A good check if you've escaped correctly is to pass expressions that reference some local variables. The call will error if you've forgotten to escape any of them:

n = 3
k = 5

@fill(rand(n), k)
5-element Vector{Vector{Float64}}:
 [0.4469838582877874, 0.7998077151200393, 0.18358119718987465]
 [0.6888585634220834, 0.7567563653659923, 0.9326624004544035]
 [0.6764494427437526, 0.6575388834261413, 0.9856806991262359]
 [0.25283883620967096, 0.46747585157183225, 0.5292280679523935]
 [0.5216051998736333, 0.17855087440498796, 0.5920478781909175]

This works fine! It should also work with more size arguments, we'll generate only random scalars so the printout is manageable:

@fill(rand(), 5, 3)
5×3 Matrix{Float64}:
 0.352458  0.461203  0.0771023
 0.75737   0.846353  0.568566
 0.113605  0.143548  0.0720151
 0.978347  0.872861  0.404885
 0.453787  0.070237  0.131692

Even though this particular example is contrived for simplicity (we could just use rand(5, 3 of course) compare it to the alternative list comprehension syntax:

[rand() for _ in 1:5, _ in 1:3]
5×3 Matrix{Float64}:
 0.319974  0.0158858  0.0787176
 0.528733  0.351109   0.644796
 0.629348  0.591767   0.0105735
 0.300175  0.19276    0.983526
 0.741385  0.593077   0.559216

Summary

As you can see, macros can be a gain in syntax clarity, and they offer a powerful way to interact with the user's source code.

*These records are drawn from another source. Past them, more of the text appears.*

theorem State.trainEnd_keeps (hm : Sub 33840130 pm) (hk : Keeps pm sk s) : Keeps pm sk (State.trainEnd s) := by
  unfold State.trainEnd
  repeat' first
    | with_reducible assumption | refine fun t (ht : Keeps pm sk t) => ?_ | refine fun _ t (ht : Keeps pm sk t) => ?_
    | ((try lift_lets); intro x; refine Keeps.cut (pm := pm) (sk := sk) (x := x) ?_ (fun hx => ?_); rotate_left; clear_value x; rotate_right)
    | ((try lift_lets); intro x; clear_value x) | with_reducible apply State.budget_keeps (hm.of rfl)
    | with_reducible apply State.mapDefaults_keeps (hm.of rfl) | with_reducible apply State.setCelState_keeps (hm.of rfl)
    | with_reducible apply State.setF_keeps (hm.of rfl) | with_reducible apply State.setReg_keeps (hm.of rfl)
    | with_reducible refine Keeps.foldl ?_ _ (fun t y ht => ?_) | with_reducible refine Keeps.foldl2 ?_ _ (fun t y ht => ?_) | split
    | unfold x | dsimp only | with_reducible refine Keeps.upd ?_

theorem execMemTrainingDone_keeps (hm : Sub 33840130 pm) (hk : Keeps pm sk s) (c : Nat) (geom : Word) (registered : Bool) (result : Nat) (ms : Nat) (repaired : Nat) (spd : Nat) (trfc : Nat) (fenced : List Nat) : OutKeeps pm sk (execMemTrainingDone c geom registered result ms repaired spd trfc fenced s) := by
  unfold execMemTrainingDone
  repeat' first
    | with_reducible assumption | refine fun t (ht : Keeps pm sk t) => ?_ | refine fun _ t (ht : Keeps pm sk t) => ?_
    | ((try lift_lets); intro x; refine Keeps.cut (pm := pm) (sk := sk) (x := x) ?_ (fun hx => ?_); rotate_left; clear_value x; rotate_right)
    | ((try lift_lets); intro x; clear_value x) | with_reducible apply OutKeeps.next | with_reducible apply State.occur_keeps (hm.of rfl)
    | with_reducible apply State.setCelState_keeps (hm.of rfl) | with_reducible apply State.setReg_keeps (hm.of rfl)
    | with_reducible apply State.trainEnd_keeps (hm.of rfl) | split | unfold x | dsimp only | with_reducible refine Keeps.upd ?_

theorem State.celReset_keeps (hm : Sub 33554434 pm) (hk : Keeps pm sk s) (c : Nat) : Keeps pm sk (State.celReset s c) := by
  unfold State.celReset
  repeat' first
    | with_reducible assumption | refine fun t (ht : Keeps pm sk t) => ?_ | refine fun _ t (ht : Keeps pm sk t) => ?_
    | ((try lift_lets); intro x; refine Keeps.cut (pm := pm) (sk := sk) (x := x) ?_ (fun hx => ?_); rotate_left; clear_value x; rotate_right)
    | ((try lift_lets); intro x; clear_value x) | with_reducible apply State.setBucket_keeps (hm.of rfl)
    | with_reducible apply State.setReg_keeps (hm.of rfl) | with_reducible apply State.setReg64_keeps (hm.of rfl)
    | with_reducible refine Keeps.foldl ?_ _ (fun t y ht => ?_) | with_reducible refine Keeps.foldl2 ?_ _ (fun t y ht => ?_) | split
    | unfold x | dsimp only

theorem State.setCal_keeps (hm : Sub 16777216 pm) (hk : Keeps pm sk s) (c : Calib) : Keeps pm sk (State.setCal s c) := by
  unfold State.setCal
  repeat' first
    | with_reducible assumption | dsimp only | with_reducible refine Keeps.upd ?_

theorem State.calState_keeps (hm : Sub 2 pm) (hk : Keeps pm sk s) (st : Nat) : Keeps pm sk (State.calState s st) := by
  unfold State.calState
  repeat' first
    | with_reducible assumption | with_reducible apply State.setB_keeps (hm.of rfl) | with_reducible apply State.setF_keeps (hm.of rfl)
    | dsimp only

theorem State.calTake_keeps (hm : Sub 4194306 pm) (hk : Keeps pm sk s) (besides : Nat) : Keeps pm sk (State.calTake s besides) := by
  unfold State.calTake
  repeat' first
    | with_reducible assumption | refine fun t (ht : Keeps pm sk t) => ?_ | refine fun _ t (ht : Keeps pm sk t) => ?_
    | ((try lift_lets); intro x; refine Keeps.cut (pm := pm) (sk := sk) (x := x) ?_ (fun hx => ?_); rotate_left; clear_value x; rotate_right)
    | ((try lift_lets); intro x; clear_value x) | with_reducible apply State.setTdc_keeps (hm.of rfl)
    | with_reducible refine Keeps.foldl ?_ _ (fun t y ht => ?_) | with_reducible refine Keeps.foldl2 ?_ _ (fun t y ht => ?_) | split
    | unfold x | dsimp only | with_reducible refine Keeps.upd ?_

theorem State.calReturn_keeps (hm : Sub 4194306 pm) (hk : Keeps pm sk s) (e : Nat) : Keeps pm sk (State.calReturn s e) := by
  unfold State.calReturn
  repeat' first
    | with_reducible assumption
    | ((try lift_lets); intro x; refine Keeps.cut (pm := pm) (sk := sk) (x := x) ?_ (fun hx => ?_); rotate_left; clear_value x; rotate_right)
    | ((try lift_lets); intro x; clear_value x) | with_reducible apply State.setTdc_keeps (hm.of rfl)
    | with_reducible apply State.tdcBegin_keeps (hm.of rfl) | split | unfold x | dsimp only | with_reducible refine Keeps.upd ?_

theorem State.calEnd_keeps (hm : Sub 21191698 pm) (hk : Keeps pm sk s) (result : Nat) (outcome : Nat) (m : Option Nat) : Keeps pm sk (State.calEnd s result outcome m) := by
  unfold State.calEnd
  repeat' first
    | with_reducible assumption | refine fun t (ht : Keeps pm sk t) => ?_ | refine fun _ t (ht : Keeps pm sk t) => ?_
    | ((try lift_lets); intro x; refine Keeps.cut (pm := pm) (sk := sk) (x := x) ?_ (fun hx => ?_); rotate_left; clear_value x; rotate_right)
    | ((try lift_lets); intro x; clear_value x) | with_reducible apply State.calReturn_keeps (hm.of rfl)
    | with_reducible apply State.calState_keeps (hm.of rfl) | with_reducible apply State.endRun_keeps (hm.of rfl)
    | with_reducible apply State.occur_keeps (hm.of rfl) | with_reducible apply State.setCal_keeps (hm.of rfl)
    | with_reducible apply State.setF_keeps (hm.of rfl) | with_reducible refine Keeps.foldl ?_ _ (fun t y ht => ?_)
    | with_reducible refine Keeps.foldl2 ?_ _ (fun t y ht => ?_) | unfold x | dsimp only | with_reducible refine Keeps.upd ?_

theorem State.calAccept_keeps (hm : Sub 50879491 pm) (hk : Keeps pm sk s) (code : Nat) (trigger : Nat) (slot : Nat) : Keeps pm sk (State.calAccept s code trigger slot) := by
  unfold State.calAccept
  repeat' first
    | with_reducible assumption
    | ((try lift_lets); intro x; refine Keeps.cut (pm := pm) (sk := sk) (x := x) ?_ (fun hx => ?_); rotate_left; clear_value x; rotate_right)
    | ((try lift_lets); intro x; clear_value x) | with_reducible apply State.calState_keeps (hm.of rfl)
    | with_reducible apply State.portDone_keeps (hm.of rfl) | with_reducible apply State.setCal_keeps (hm.of rfl)
    | with_reducible apply State.setReg_keeps (hm.of rfl) | with_reducible apply State.trigger_keeps (hm.of rfl) | split | unfold x
    | dsimp only | with_reducible refine Keeps.upd ?_

theorem State.calBegin_keeps (hm : Sub 20971522 pm) (hk : Keeps pm sk s) : Keeps pm sk (State.calBegin s) := by
  unfold State.calBegin
  repeat' first
    | with_reducible assumption | with_reducible apply State.calState_keeps (hm.of rfl)
    | with_reducible apply State.calTake_keeps (hm.of rfl) | with_reducible apply State.setCal_keeps (hm.of rfl) | split | dsimp only
    | with_reducible refine Keeps.upd ?_

theorem State.calStart_keeps (hm : Sub 55270419 pm) (hk : Keeps pm sk s) (code : Nat) (trigger : Nat) (admitted : Bool) : Keeps pm sk (State.calStart s code trigger admitted) := by
  unfold State.calStart
  repeat' first
    | with_reducible assumption
    | ((try lift_lets); intro x; refine Keeps.cut (pm := pm) (sk := sk) (x := x) ?_ (fun hx => ?_); rotate_left; clear_value x; rotate_right)
    | ((try lift_lets); intro x; refine Keeps.cutG (pm := pm) (sk := sk) (x := x) (fun a ha => ?_) (fun hx => ?_))
    | ((try lift_lets); intro x; refine Keeps.cutH (pm := pm) (sk := sk) (x := x) (fun a b ha => ?_) (fun hx => ?_))
    | ((try lift_lets); intro x; refine Keeps.cutF2 (pm := pm) (sk := sk) (x := x) (fun a b => ?_) (fun hx => ?_))
    | ((try lift_lets); intro x; refine Keeps.cutF (pm := pm) (sk := sk) (x := x) (fun a => ?_) (fun hx => ?_))
    | ((try lift_lets); intro x; clear_value x) | with_reducible apply State.calAccept_keeps (hm.of rfl)
    | with_reducible apply State.calBegin_keeps (hm.of rfl) | with_reducible apply State.calEnd_keeps (hm.of rfl)
    | with_reducible apply State.setReg_keeps (hm.of rfl) | with_reducible apply State.trigger_keeps (hm.of rfl) | split | unfold x
    | dsimp only

theorem execItemStart_keeps (hm : Sub 55270683 pm) (hk : Keeps pm sk s) : OutKeeps pm sk (execItemStart s) := by
  unfold execItemStart
  repeat' first
    | with_reducible assumption | refine fun t (ht : Keeps pm sk t) => ?_ | refine fun _ t (ht : Keeps pm sk t) => ?_
    | ((try lift_lets); intro x; refine Keeps.cut (pm := pm) (sk := sk) (x := x) ?_ (fun hx => ?_); rotate_left; clear_value x; rotate_right)
    | ((try lift_lets); intro x; clear_value x) | with_reducible apply OutKeeps.next
    | with_reducible apply State.calStart_keeps (hm.of rfl) | with_reducible apply State.denyStart_keeps (hm.of rfl)
    | with_reducible apply State.hostWrite_keeps (hm.of rfl) | with_reducible apply State.waitStart_keeps (hm.of rfl) | split | unfold x
    | dsimp only

theorem State.calAbort_keeps (hm : Sub 21191698 pm) (hk : Keeps pm sk s) : Keeps pm sk (State.calAbort s) := by
  unfold State.calAbort
  repeat' first
    | with_reducible assumption | with_reducible apply State.calEnd_keeps (hm.of rfl) | with_reducible apply State.setF_keeps (hm.of rfl)
    | with_reducible apply State.withdraw_keeps (hm.of rfl) | split | dsimp only

theorem execItemAbort_keeps (hm : Sub 21191962 pm) (hk : Keeps pm sk s) : OutKeeps pm sk (execItemAbort s) := by
  unfold execItemAbort
  repeat' first
    | with_reducible assumption | refine fun t (ht : Keeps pm sk t) => ?_ | refine fun _ t (ht : Keeps pm sk t) => ?_
    | with_reducible apply OutKeeps.next | with_reducible apply State.calAbort_keeps (hm.of rfl)
    | with_reducible apply State.hostWrite_keeps (hm.of rfl) | dsimp only

theorem execCalEngineRelease_keeps (hm : Sub 4194306 pm) (hk : Keeps pm sk s) (e : Nat) : OutKeeps pm sk (execCalEngineRelease e s) := by
  unfold execCalEngineRelease
  repeat' first
    | with_reducible assumption | with_reducible apply OutKeeps.next | with_reducible apply State.calReturn_keeps (hm.of rfl)
    | with_reducible apply State.calTake_keeps (hm.of rfl) | split | dsimp only

theorem State.writeCentres_keeps (hm : Sub 33554436 pm) (hk : Keeps pm sk s) (a : Nat) (j : Nat) : Keeps pm sk (State.writeCentres s a j) := by
  unfold State.writeCentres
  repeat' first
    | with_reducible assumption | refine fun t (ht : Keeps pm sk t) => ?_ | refine fun _ t (ht : Keeps pm sk t) => ?_
    | ((try lift_lets); intro x; refine Keeps.cut (pm := pm) (sk := sk) (x := x) ?_ (fun hx => ?_); rotate_left; clear_value x; rotate_right)
    | ((try lift_lets); intro x; clear_value x) | with_reducible apply State.writeBytes_keeps (hm.of rfl) | unfold x | dsimp only

theorem State.writeOffset_keeps (hm : Sub 34603012 pm) (hk : Keeps pm sk s) (it : CalItem) (q : Nat) (trip : Int) (low : Bool) : Keeps pm sk (State.writeOffset s it q trip low) := by
  unfold State.writeOffset
  repeat' first
    | with_reducible assumption
    | ((try lift_lets); intro x; refine Keeps.cut (pm := pm) (sk := sk) (x := x) ?_ (fun hx => ?_); rotate_left; clear_value x; rotate_right)
    | ((try lift_lets); intro x; clear_value x) | with_reducible apply State.writeLE_keeps (hm.of rfl) | split | unfold x | dsimp only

Just remember that a reader also needs to understand what's happening. In our example, rand() is not just executed once but many times, which is non-standard behavior for something resembling a function call. This code-reasoning overhead must always be weighed against the convenience of shorter syntax.

I hope you have learned a thing or two about macros and are encouraged to play around with them yourself. Usually, good ideas for macros only present themselves after interacting with Julia for a while, so if you are a beginner, give it time and become proficient with normal functions first.